## AIM OF THE TASK:
Could you set down exactly the lines in the records below between the line holding "(R726, R570) -/" and the line holding "(i - t.held)", inclusive?

## RECORDS PROVIDED:
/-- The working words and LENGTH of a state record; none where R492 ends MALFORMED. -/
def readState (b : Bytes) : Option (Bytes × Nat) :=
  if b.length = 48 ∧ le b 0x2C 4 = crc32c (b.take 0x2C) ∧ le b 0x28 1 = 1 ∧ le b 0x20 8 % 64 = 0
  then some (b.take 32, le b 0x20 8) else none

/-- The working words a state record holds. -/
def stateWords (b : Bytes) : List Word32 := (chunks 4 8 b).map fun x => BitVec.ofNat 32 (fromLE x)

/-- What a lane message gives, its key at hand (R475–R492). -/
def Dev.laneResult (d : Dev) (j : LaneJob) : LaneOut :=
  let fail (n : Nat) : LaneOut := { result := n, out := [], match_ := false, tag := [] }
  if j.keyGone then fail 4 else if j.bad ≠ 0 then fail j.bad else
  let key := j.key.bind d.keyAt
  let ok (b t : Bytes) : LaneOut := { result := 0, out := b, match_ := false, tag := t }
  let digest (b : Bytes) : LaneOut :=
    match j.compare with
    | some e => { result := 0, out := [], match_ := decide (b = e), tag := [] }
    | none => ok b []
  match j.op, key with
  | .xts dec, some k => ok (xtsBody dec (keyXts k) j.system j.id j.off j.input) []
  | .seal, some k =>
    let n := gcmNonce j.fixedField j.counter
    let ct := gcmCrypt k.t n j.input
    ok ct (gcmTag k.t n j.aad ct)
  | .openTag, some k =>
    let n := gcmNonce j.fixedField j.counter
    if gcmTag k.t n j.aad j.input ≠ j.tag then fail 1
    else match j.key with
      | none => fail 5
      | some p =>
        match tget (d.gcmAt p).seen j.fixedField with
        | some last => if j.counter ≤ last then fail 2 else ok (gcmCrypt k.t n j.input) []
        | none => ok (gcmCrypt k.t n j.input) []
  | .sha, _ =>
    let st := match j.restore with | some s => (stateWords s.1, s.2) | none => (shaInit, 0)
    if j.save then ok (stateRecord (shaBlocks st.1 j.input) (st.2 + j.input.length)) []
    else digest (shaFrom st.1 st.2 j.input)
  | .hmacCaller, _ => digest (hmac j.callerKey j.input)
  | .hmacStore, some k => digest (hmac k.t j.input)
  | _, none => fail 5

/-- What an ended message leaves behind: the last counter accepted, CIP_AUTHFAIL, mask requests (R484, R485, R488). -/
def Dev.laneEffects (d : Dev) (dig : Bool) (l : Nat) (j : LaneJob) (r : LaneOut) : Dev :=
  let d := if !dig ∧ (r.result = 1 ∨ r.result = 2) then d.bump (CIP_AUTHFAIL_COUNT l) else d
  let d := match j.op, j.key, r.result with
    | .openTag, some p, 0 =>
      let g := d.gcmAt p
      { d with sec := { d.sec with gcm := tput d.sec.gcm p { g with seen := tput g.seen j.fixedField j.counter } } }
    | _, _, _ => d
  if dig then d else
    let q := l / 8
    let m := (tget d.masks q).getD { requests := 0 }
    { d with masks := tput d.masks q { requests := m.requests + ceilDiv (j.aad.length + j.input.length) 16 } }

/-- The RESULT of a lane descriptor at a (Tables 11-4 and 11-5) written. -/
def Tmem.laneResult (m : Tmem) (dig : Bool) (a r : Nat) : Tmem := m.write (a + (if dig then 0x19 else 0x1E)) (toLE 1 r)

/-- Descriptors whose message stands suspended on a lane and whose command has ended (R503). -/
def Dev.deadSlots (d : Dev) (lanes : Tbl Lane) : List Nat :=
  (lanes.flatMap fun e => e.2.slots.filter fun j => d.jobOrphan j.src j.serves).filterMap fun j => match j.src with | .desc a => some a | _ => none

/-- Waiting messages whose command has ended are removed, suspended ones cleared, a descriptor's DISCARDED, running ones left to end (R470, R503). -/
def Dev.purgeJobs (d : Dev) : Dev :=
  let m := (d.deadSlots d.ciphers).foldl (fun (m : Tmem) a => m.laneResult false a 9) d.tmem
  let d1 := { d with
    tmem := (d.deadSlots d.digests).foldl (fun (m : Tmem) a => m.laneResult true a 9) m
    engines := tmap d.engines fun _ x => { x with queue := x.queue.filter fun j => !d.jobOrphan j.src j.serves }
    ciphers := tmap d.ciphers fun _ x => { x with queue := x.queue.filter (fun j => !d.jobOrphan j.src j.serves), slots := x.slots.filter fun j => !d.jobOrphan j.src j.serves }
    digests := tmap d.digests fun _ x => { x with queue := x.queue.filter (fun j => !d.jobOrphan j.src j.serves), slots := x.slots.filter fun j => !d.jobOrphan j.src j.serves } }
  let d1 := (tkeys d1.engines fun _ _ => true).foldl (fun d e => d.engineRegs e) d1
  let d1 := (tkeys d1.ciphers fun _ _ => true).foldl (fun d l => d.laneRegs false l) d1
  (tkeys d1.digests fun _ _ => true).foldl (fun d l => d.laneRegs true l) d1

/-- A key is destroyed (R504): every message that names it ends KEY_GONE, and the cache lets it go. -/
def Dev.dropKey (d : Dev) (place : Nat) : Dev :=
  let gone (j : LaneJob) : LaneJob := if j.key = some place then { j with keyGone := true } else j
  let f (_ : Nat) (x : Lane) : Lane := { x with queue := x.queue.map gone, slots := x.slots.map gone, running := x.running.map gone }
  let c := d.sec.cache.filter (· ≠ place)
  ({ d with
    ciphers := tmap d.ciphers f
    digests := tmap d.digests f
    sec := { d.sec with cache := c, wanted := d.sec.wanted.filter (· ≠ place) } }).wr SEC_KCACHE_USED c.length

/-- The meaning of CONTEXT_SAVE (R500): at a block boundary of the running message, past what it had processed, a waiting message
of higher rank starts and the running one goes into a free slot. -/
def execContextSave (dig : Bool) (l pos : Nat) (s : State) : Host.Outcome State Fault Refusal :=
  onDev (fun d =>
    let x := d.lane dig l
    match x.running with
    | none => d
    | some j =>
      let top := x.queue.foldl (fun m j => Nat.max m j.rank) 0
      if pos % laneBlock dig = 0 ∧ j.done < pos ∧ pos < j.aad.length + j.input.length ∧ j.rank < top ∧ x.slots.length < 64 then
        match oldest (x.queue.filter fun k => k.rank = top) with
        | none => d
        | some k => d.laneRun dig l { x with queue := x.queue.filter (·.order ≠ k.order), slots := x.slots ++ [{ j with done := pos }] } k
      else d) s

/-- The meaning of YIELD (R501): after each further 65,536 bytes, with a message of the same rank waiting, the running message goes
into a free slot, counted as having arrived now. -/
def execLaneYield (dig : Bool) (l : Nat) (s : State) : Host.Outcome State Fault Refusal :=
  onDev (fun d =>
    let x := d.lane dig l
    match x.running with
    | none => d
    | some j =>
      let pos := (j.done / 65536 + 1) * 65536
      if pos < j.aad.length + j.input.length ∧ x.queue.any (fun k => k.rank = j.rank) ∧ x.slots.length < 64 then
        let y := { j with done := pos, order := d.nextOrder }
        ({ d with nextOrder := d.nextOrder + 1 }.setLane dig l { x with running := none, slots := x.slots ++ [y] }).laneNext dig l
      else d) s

--

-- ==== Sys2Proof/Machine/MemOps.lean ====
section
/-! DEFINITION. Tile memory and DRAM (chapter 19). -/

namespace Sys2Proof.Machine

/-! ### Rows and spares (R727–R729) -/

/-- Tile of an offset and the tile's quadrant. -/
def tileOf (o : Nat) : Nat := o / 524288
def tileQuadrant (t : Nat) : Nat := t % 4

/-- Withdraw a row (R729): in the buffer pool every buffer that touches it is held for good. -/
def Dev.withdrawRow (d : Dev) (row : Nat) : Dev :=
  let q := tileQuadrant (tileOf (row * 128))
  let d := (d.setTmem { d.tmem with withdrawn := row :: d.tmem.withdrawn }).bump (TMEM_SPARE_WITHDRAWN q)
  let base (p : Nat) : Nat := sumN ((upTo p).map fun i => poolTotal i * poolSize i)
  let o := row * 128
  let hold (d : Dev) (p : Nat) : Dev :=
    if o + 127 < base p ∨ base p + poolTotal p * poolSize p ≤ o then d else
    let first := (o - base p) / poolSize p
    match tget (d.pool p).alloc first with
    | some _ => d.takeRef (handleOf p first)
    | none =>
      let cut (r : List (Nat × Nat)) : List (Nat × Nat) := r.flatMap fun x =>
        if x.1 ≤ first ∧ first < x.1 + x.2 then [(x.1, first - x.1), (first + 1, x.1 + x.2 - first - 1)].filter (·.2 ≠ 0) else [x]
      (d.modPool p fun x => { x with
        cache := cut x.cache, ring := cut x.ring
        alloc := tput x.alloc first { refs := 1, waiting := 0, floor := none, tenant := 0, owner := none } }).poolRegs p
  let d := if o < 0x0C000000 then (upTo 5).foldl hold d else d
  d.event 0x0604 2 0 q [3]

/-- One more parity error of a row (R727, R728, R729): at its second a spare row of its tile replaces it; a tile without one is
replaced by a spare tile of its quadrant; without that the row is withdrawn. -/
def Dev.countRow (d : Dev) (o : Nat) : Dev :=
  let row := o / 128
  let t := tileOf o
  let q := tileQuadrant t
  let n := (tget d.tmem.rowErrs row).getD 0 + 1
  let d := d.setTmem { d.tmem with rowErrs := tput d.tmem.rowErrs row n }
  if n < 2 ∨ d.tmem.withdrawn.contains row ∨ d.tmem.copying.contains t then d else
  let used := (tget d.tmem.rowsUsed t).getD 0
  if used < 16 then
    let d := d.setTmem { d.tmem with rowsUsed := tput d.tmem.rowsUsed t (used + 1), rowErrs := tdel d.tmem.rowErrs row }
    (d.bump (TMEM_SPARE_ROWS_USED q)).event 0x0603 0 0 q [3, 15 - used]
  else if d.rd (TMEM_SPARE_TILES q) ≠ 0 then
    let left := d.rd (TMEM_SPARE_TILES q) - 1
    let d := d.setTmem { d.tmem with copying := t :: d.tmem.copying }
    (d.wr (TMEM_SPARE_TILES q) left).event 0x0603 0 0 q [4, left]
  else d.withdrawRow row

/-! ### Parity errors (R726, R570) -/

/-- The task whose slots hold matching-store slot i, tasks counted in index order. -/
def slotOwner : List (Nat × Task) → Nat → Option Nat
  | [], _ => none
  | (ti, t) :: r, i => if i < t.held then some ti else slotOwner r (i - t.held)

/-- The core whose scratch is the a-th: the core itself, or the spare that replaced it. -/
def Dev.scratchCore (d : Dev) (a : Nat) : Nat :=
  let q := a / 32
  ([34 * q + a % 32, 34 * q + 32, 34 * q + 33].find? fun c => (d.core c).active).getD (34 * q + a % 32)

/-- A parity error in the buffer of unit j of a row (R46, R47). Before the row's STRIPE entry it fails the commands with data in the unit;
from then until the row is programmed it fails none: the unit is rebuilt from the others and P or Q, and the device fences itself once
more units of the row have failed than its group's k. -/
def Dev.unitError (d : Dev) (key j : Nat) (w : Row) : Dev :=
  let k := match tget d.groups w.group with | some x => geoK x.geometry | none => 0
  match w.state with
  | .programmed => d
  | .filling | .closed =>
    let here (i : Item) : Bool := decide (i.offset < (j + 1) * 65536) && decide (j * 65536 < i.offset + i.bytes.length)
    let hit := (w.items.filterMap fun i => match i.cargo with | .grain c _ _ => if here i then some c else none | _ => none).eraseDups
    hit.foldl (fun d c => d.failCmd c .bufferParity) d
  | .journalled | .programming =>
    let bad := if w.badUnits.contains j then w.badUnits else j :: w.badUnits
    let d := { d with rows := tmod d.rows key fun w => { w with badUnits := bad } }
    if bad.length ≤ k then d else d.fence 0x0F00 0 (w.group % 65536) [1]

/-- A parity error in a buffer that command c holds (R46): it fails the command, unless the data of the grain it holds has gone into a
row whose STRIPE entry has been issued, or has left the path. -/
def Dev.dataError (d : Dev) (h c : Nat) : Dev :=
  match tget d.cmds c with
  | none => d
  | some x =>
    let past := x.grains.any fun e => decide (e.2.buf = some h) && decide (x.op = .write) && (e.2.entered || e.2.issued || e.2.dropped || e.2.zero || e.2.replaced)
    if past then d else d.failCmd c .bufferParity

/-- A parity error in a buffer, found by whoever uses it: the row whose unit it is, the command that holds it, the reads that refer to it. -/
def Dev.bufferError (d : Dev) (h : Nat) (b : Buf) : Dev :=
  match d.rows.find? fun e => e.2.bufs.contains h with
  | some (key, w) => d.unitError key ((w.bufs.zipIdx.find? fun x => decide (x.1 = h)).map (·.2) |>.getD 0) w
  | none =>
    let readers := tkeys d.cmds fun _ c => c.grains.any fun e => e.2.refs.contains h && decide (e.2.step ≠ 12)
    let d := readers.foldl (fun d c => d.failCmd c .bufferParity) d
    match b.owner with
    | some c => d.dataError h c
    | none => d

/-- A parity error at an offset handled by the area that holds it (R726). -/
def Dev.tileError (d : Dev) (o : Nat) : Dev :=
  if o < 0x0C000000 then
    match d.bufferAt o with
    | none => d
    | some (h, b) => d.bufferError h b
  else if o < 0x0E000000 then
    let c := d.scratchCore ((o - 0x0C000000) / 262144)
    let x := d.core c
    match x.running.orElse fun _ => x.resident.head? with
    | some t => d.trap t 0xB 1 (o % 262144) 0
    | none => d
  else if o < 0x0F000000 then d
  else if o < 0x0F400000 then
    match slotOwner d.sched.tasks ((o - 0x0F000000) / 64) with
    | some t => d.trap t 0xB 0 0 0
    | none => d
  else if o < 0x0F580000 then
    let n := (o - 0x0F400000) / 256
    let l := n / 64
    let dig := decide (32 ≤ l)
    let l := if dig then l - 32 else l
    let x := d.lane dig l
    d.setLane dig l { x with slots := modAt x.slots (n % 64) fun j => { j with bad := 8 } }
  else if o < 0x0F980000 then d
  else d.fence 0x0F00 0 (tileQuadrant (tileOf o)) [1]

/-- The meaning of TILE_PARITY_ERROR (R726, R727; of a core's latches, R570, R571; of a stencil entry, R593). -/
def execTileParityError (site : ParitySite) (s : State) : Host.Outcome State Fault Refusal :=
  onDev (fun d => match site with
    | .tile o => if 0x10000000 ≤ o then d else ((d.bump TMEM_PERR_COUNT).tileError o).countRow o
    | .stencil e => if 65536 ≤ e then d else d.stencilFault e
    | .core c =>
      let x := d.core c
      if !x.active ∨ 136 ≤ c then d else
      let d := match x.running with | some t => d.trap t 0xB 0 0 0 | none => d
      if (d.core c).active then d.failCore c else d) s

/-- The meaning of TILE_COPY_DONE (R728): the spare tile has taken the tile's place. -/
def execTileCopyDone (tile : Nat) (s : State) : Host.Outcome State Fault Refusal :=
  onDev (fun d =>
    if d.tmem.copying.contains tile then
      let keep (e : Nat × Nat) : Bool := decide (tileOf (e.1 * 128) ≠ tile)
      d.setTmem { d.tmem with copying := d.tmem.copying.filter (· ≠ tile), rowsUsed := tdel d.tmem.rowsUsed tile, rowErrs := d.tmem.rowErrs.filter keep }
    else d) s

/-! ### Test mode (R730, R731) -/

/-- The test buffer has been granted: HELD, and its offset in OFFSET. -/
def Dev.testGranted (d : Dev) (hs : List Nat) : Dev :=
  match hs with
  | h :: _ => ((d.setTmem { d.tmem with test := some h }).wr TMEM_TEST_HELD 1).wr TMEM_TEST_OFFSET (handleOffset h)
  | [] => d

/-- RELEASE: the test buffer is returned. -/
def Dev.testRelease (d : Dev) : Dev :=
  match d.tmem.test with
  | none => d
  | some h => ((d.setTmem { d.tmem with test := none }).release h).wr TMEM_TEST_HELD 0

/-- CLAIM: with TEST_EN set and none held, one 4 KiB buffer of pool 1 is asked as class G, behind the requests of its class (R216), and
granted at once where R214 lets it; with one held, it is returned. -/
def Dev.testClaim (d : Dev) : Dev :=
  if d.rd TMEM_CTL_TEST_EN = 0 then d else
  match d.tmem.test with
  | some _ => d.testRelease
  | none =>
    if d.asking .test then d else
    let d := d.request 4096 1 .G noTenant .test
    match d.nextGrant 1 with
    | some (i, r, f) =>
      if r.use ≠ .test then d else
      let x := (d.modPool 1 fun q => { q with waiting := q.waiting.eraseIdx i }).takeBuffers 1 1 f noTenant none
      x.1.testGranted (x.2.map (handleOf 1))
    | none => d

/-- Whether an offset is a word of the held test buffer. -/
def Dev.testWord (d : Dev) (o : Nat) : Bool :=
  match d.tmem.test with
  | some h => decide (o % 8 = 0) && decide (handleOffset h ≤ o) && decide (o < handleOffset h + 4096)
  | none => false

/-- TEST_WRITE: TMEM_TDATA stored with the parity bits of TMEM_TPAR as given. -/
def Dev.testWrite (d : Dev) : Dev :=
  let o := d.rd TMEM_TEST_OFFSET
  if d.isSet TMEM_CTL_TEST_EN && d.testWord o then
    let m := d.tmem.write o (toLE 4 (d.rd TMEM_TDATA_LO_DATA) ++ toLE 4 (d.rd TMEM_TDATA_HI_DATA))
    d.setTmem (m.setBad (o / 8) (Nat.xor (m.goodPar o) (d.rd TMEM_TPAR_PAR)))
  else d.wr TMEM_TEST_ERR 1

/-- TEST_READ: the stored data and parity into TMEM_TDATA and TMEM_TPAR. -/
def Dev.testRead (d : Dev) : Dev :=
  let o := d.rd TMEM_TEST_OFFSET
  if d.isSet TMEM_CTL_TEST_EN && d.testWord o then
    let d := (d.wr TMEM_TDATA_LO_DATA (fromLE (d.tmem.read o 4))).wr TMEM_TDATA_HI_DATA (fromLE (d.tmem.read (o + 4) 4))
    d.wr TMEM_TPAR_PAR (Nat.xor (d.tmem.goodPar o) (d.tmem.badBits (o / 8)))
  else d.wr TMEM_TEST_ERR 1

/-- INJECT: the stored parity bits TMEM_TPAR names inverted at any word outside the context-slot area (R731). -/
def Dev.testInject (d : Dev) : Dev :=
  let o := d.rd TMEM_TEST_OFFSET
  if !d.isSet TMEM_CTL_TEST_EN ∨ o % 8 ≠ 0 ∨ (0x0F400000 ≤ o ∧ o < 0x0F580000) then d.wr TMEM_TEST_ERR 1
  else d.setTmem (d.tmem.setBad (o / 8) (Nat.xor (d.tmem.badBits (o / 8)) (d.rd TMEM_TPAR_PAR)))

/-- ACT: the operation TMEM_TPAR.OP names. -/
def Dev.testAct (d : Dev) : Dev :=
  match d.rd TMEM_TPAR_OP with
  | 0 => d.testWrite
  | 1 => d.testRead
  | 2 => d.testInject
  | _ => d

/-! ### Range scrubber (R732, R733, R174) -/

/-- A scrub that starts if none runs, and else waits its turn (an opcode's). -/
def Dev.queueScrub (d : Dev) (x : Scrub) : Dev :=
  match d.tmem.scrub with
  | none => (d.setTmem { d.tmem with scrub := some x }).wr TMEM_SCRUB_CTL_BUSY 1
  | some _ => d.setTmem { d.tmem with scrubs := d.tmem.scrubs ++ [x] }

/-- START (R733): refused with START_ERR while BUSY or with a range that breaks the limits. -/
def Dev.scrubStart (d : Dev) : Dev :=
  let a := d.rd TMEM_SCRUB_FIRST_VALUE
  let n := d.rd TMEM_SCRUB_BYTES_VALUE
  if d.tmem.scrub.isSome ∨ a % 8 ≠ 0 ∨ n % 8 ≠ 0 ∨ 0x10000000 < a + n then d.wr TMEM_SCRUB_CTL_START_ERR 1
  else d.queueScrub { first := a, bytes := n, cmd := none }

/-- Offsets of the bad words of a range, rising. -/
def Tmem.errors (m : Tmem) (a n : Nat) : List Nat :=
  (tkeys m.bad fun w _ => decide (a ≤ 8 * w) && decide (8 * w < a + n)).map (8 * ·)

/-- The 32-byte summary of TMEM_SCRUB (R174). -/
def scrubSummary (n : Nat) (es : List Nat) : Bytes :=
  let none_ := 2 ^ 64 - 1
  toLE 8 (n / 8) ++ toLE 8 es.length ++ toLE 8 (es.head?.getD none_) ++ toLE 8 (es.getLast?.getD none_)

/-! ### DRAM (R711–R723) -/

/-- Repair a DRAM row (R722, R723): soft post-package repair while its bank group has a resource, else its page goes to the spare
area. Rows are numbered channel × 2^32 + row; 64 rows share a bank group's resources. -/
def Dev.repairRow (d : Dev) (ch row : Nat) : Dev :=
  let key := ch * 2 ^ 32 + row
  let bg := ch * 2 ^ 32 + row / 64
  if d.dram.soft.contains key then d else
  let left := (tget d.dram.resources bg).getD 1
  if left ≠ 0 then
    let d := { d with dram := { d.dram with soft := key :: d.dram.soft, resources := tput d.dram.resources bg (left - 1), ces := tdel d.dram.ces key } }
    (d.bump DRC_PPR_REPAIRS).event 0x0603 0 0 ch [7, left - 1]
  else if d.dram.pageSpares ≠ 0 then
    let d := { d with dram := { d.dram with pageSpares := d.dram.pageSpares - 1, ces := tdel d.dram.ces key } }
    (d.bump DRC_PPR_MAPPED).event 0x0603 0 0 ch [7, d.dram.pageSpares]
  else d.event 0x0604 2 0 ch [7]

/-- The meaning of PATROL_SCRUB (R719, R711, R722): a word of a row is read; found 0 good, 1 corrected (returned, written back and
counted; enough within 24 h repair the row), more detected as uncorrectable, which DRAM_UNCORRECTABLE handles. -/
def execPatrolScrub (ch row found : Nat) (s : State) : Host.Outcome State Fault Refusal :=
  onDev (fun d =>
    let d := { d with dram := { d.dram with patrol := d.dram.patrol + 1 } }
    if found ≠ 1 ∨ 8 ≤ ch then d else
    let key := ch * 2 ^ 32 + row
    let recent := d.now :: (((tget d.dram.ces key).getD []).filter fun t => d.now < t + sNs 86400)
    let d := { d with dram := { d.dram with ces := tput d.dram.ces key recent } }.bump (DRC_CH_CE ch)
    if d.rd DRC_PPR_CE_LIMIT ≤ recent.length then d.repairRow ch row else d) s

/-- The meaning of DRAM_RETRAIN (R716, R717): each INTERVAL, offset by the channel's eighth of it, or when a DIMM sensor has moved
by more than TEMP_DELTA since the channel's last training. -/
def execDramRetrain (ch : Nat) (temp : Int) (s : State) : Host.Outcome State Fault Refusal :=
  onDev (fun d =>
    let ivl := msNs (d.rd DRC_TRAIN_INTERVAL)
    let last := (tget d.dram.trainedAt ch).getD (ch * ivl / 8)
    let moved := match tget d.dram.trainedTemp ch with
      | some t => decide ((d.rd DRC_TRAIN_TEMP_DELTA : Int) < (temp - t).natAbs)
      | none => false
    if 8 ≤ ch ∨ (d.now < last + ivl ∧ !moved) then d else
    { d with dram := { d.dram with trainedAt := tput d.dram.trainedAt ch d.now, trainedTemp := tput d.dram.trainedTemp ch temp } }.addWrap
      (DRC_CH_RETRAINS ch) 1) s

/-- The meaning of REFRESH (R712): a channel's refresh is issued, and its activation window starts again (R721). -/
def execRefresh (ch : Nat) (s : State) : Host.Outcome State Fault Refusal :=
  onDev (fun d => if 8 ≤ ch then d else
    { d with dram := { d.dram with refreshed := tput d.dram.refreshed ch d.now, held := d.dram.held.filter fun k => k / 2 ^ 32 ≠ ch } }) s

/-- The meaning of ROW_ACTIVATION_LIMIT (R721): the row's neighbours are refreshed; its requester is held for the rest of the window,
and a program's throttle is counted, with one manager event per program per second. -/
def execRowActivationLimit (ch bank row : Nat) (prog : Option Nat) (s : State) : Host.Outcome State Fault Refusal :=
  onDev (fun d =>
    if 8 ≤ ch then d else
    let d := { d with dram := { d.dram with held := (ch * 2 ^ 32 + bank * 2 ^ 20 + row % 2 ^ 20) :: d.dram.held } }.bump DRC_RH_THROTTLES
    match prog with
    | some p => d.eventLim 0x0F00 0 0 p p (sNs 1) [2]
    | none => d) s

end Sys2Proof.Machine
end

## SOLUTION BELOW:
/-! ### Parity errors (R726, R570) -/

/-- The task whose slots hold matching-store slot i, tasks counted in index order. -/
def slotOwner : List (Nat × Task) → Nat → Option Nat
  | [], _ => none
  | (ti, t) :: r, i => if i < t.held then some ti else slotOwner r (i - t.held)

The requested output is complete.